After sitting home all day, I had yet to eat. I really hadn’t gotten out of bed until noon, since I always stay up so late. 2am is my usual bedtime. I do tuck Brian in at night, though. I wander around our apartment, doing laundry, dishes, keeping our kitty company. I also pick and poke around at Facebook too much. But, when he walks through the door around 2:30, I decide if I want to leave and see the sunshine. If I do, I usually grab a bite to eat then I turn on my Lyft driver app. With this, I become the driver for any needed person. I never know what to talk about, so if they want to, I converse, if not, I try not to look in my rear-view mirror too much at them.
7-11 is an everyday must, I never know why. There’s tons of cola in my fridge, yet I always need my fountain type. I sometimes tend to get a chocolate chip cookie as well. I guess it just gives me a chance to still learn the city I feel like I should be accustomed to after almost two years, yet I still have no idea where anything is. I know there’s a casino somewhere.
The windy days are easy to see when you gaze upon the palm trees. I am always drawn into them. They cover the city, corner by corner. I don’t think I have to worry about a coconut falling on my head, though. At least I hope so. These are the ones whose leaves I don’t have to rake in September. I’m so used to that time of year. When I do see their leaves on the ground, they’re not the orange or red that I’m so used to; just brown or beige. But man, are they big. A palm leaf seems almost as big as my car.
Alcohol brings out the best in all of us. Not always true. At times, it brings out the B in me. As rambunctious that I normally am, I tend to get louder the more I consume, which is not always a good thing, I’m reminded the next day. It marvels me that he can handle me at times.
I like that he never smokes in our apartment. He always goes out onto our balcony. While out there, he watches the cars drive by, the people walking down the street, the ambulance that is usually across the street at the retirement home. I always like standing out there with him, sometimes just to be next to him. He usually comes up with some great ideas while he’s out there.

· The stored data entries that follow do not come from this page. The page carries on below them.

-- ==== Sys2Proof/Laws/Mgmt.lean ====
section
/-!
SUPPORT. What the shared operations of the Drinoner port change: alert causes, events, replies and update states.
-/

namespace Sys2Proof.Machine
open Sys2Proof

/-- A cause for the host changes the host interface alone. -/
theorem pfEvent_eq (s : State) (c : PfCause) : s.pfEvent c = { s with hif := (s.pfEvent c).hif } := by
  unfold State.pfEvent State.raisePf State.raiseVector State.toHost
  dsimp only
  repeat' split
  all_goals rfl

theorem pfEvent_only (s : State) (c : PfCause) : Only [.hif] s (s.pfEvent c) := by
  rw [pfEvent_eq]
  exact Only.of_hif s _

/-- Nothing but the port's own state and the host interface has changed, and of the port only what a latched cause touches. -/
theorem latchAlert_eq (s : State) (c : AlertCause) :
    s.latchAlert c = { s with
      hif := (s.latchAlert c).hif
      mgmt := { s.mgmt with
        alert := s.mgmt.alert ||| BitVec.ofNat 8 (2 ^ c.bitNo), out := (s.latchAlert c).mgmt.out, ibiAt := (s.latchAlert c).mgmt.ibiAt } } := by
  simp only [State.latchAlert]
  split <;> rw [pfEvent_eq] <;> rfl

theorem latchAlert_only (s : State) (c : AlertCause) : Only [.mgmt, .hif] s (s.latchAlert c) := by
  rw [latchAlert_eq]
  intro f hf
  cases f <;> first | rfl | exact absurd (by decide) hf

@[simp] theorem latchAlert_alert (s : State) (c : AlertCause) :
    (s.latchAlert c).mgmt.alert = s.mgmt.alert ||| BitVec.ofNat 8 (2 ^ c.bitNo) := by rw [latchAlert_eq]
@[simp] theorem latchAlert_update (s : State) (c : AlertCause) : (s.latchAlert c).mgmt.update = s.mgmt.update := by rw [latchAlert_eq]
@[simp] theorem latchAlert_sensors (s : State) (c : AlertCause) : (s.latchAlert c).mgmt.sensors = s.mgmt.sensors := by rw [latchAlert_eq]
@[simp] theorem latchAlert_events (s : State) (c : AlertCause) : (s.latchAlert c).mgmt.events = s.mgmt.events := by rw [latchAlert_eq]
@[simp] theorem latchAlert_tickets (s : State) (c : AlertCause) : (s.latchAlert c).mgmt.tickets = s.mgmt.tickets := by rw [latchAlert_eq]
@[simp] theorem latchAlert_responses (s : State) (c : AlertCause) : (s.latchAlert c).mgmt.responses = s.mgmt.responses := by rw [latchAlert_eq]
@[simp] theorem latchAlert_activateAt (s : State) (c : AlertCause) : (s.latchAlert c).mgmt.activateAt = s.mgmt.activateAt := by rw [latchAlert_eq]
@[simp] theorem latchAlert_power (s : State) (c : AlertCause) : (s.latchAlert c).power = s.power := by rw [latchAlert_eq]
@[simp] theorem latchAlert_part (s : State) (c : AlertCause) : (s.latchAlert c).part = s.part := by rw [latchAlert_eq]
@[simp] theorem latchAlert_pending (s : State) (c : AlertCause) : (s.latchAlert c).pending = s.pending := by rw [latchAlert_eq]
@[simp] theorem latchAlert_q (s : State) (c : AlertCause) : (s.latchAlert c).q = s.q := by rw [latchAlert_eq]
@[simp] theorem latchAlert_now (s : State) (c : AlertCause) : (s.latchAlert c).now = s.now := by rw [latchAlert_eq]; rfl

/-- A change of an update's state latches FW_UPDATE, and nothing else does. -/
theorem toUpdate_only (s : State) (u : Update) : Only [.mgmt, .hif] s (s.toUpdate u) := by
  simp only [State.toUpdate]
  split
  · exact Only.trans (l := [.mgmt, .hif]) (by intro f hf; cases f <;> first | rfl | exact absurd (by decide) hf) (latchAlert_only _ _)
  · intro f hf
    cases f <;> first | rfl | exact absurd (by decide) hf

@[simp] theorem toUpdate_update (s : State) (u : Update) : (s.toUpdate u).mgmt.update = u := by
  simp only [State.toUpdate]
  split
  · rw [latchAlert_update]; rfl
  · rfl

@[simp] theorem toUpdate_activateAt (s : State) (u : Update) : (s.toUpdate u).mgmt.activateAt = s.mgmt.activateAt := by
  simp only [State.toUpdate]
  split
  · rw [latchAlert_activateAt]; rfl
  · rfl

@[simp] theorem toUpdate_power (s : State) (u : Update) : (s.toUpdate u).power = s.power := by
  simp only [State.toUpdate]
  split
  · rw [latchAlert_power]; rfl
  · rfl

theorem toUpdate_alert {s : State} {u : Update} (h : u.state ≠ s.mgmt.update.state) :
    (s.toUpdate u).mgmt.alert = s.mgmt.alert ||| 0x80 := by
  unfold State.toUpdate
  dsimp only
  rw [if_pos (decide_eq_true h), latchAlert_alert]
  rfl

@[simp] theorem endUpdate_update (s : State) : s.endUpdate.mgmt.update = {} := toUpdate_update _ _

/-- An event is sent and awaits its acknowledgement where a receiver is set. -/
theorem sendEvent_eq (s : State) (n : Nat) (v : Int) : (s.sendEvent n v) = { s with mgmt := { s.mgmt with out := (s.sendEvent n v).mgmt.out, events := s.mgmt.events ++ (if s.mgmt.eventReceiver.isSome then [{ sensor := n, value := v, resends := 0, sentAt := s.now }] else []) } } := by
  unfold State.sendEvent
  cases h : s.mgmt.eventReceiver <;> simp
  rfl
theorem sendEvent_alert (s : State) (n : Nat) (v : Int) : (s.sendEvent n v).mgmt.alert = s.mgmt.alert := by rw [sendEvent_eq]

theorem sendEvent_only (s : State) (n : Nat) (v : Int) : Only [.mgmt] s (s.sendEvent n v) := by
  rw [sendEvent_eq]
  exact Only.of_mgmt _ _

/-! ### The flash directory -/

/-- A change goes into the copy in force next, short of the wrap of SEQUENCE. -/
theorem dir_setDir {p : Power} (f : DirCopy → DirCopy) (h : p.dir.sequence.toNat + 1 < 2 ^ 32) :
    (p.setDir f).dir = { f p.dir with valid := true, sequence := p.dir.sequence + 1 } := by
  have hs : (p.dir.sequence + 1).toNat = p.dir.sequence.toNat + 1 := by
    rw [BitVec.toNat_add]
    exact Nat.mod_eq_of_lt h
  unfold Power.setDir
  dsimp only
  split
  · rename_i hc
    have hd : p.dir = p.dir0 := by simp at hc; exact hc.1
    have hv : p.dir0.valid = true := by simp at hc; exact hc.2
    rw [hd] at hs
    rw [hd]
    unfold Power.dir
    dsimp only
    rw [if_neg (by rw [hv]; decide), if_neg (by decide), if_pos (by rw [hs]; omega)]
  · rename_i hc
    have hd : p.dir = p.dir1 ∨ p.dir0.valid = false := by
      by_cases hv : p.dir0.valid = true
      · left
        by_cases hd : p.dir = p.dir0
        · exact absurd (by rw [hv]; simpa using hd) hc
        · unfold Power.dir at hd ⊢
          rw [if_neg (by rw [hv]; decide)] at hd ⊢
          by_cases h1 : p.dir1.valid = true
          · rw [if_neg (by rw [h1]; decide)] at hd ⊢
            by_cases h2 : p.dir0.sequence.toNat < p.dir1.sequence.toNat
            · exact if_pos h2
            · exact absurd (if_neg h2) hd
          · exact absurd (if_pos (by simpa using h1)) hd
      · right
        simpa using hv
    by_cases h1 : p.dir1.valid = true
    · have hd : p.dir = p.dir1 := by
        rcases hd with hd | hd
        · exact hd
        · unfold Power.dir
          exact if_pos (by rw [hd]; rfl)
      rw [hd] at hs
      rw [hd]
      unfold Power.dir
      dsimp only
      rw [if_neg (by decide), if_neg (by rw [h1]; decide), if_neg (by rw [hs]; omega)]
    · unfold Power.dir
      dsimp only
      rw [if_neg (by decide), if_pos (by simpa using h1)]

theorem entry_setEntry (d : DirCopy) (t : Nat) (e : DirEntry) : (d.setEntry t e).entry t = e := by
  unfold DirCopy.setEntry DirCopy.entry
  split <;> rfl

theorem modImage_image {s : State} {t : Nat} (f : DirEntry → DirEntry) (h : s.power.dir.sequence.toNat + 1 < 2 ^ 32) :
    (s.modImage t f).power.image t = f (s.power.image t) := by
  show ((s.power.setDir _).dir).entry t = _
  rw [dir_setDir _ h]
  exact entry_setEntry _ t _

theorem modImage_only (s : State) (t : Nat) (f : DirEntry → DirEntry) : Only [.power] s (s.modImage t f) := by
  intro g hg
  cases g <;> first | rfl | exact absurd (by decide) hg

@[simp] theorem modImage_mgmt (s : State) (t : Nat) (f : DirEntry → DirEntry) : (s.modImage t f).mgmt = s.mgmt := rfl

theorem setDir_busy (p : Power) (f : DirCopy → DirCopy) : (p.setDir f).busySeq = p.busySeq ∧ (p.setDir f).busyMgmt = p.busyMgmt := by
  unfold Power.setDir
  dsimp only
  split <;> exact ⟨rfl, rfl⟩

@[simp] theorem modImage_fwBusy (s : State) (t : Nat) (f : DirEntry → DirEntry) (k : Nat) : (s.modImage t f).fwBusy k = s.fwBusy k := by
  have h := setDir_busy s.power (fun d => d.setEntry t (f (d.entry t)))
  show (if k = 0 then _ else _) = (if k = 0 then _ else _)
  rw [show (s.modImage t f).power.busySeq = s.power.busySeq from h.1, show (s.modImage t f).power.busyMgmt = s.power.busyMgmt from h.2]

end Sys2Proof.Machine
end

Ah, dinner. A big spicy sausage with onions and cheese to eat along with some shrimp. All cooked by Brian. He cooks dinner every night, always without a recipe. We’ve had this sausage a lot lately, but we’ve been in the mood. I think there’s still one in the fridge, left over for his lunch. If I didn’t have him, I’d be ordering pizza, a lot
This is my bracelet to let people know if anything is happening to me. I made this one. It has on it my name, who to call, that I am on blood thinners. People can’t see my disability. I don’t wear a t-shirt, or have it plastered on my face. So, I must wear this, whatever were to happen. I’m not ashamed to admit it.
This is our new Alexa. We can call people on her, ask her the weather, directions to a nearby restaurant. She plays music for us, and Brian let me choose the face to be an owl. Since she shows that it’s 11pm, that’s why she’s sleeping. As I continue to write about my pictures, though, I can see her staring at me, since it’s 8:15 pm. It’s a little creepy sometimes.
Our balcony is always well lit. I have little lights aligned along the brick wall, wrapped around my little green frog who sits and watches the road. We have a few plants on the corner, what they are I don’t recall. I know Brian had planted some sunflowers that look like they’re about to bloom any day now. We also have a camera to watch the fence, since we’re the last apartment on the corner of the building. We always watch cars driving in, or people leaving. Our complex is gated and secure. Not to mention, our road is very well lit. And, like I said before, there’s always an ambulance across the street because it’s a retirement home.
That’s a day in the life of Stephanie.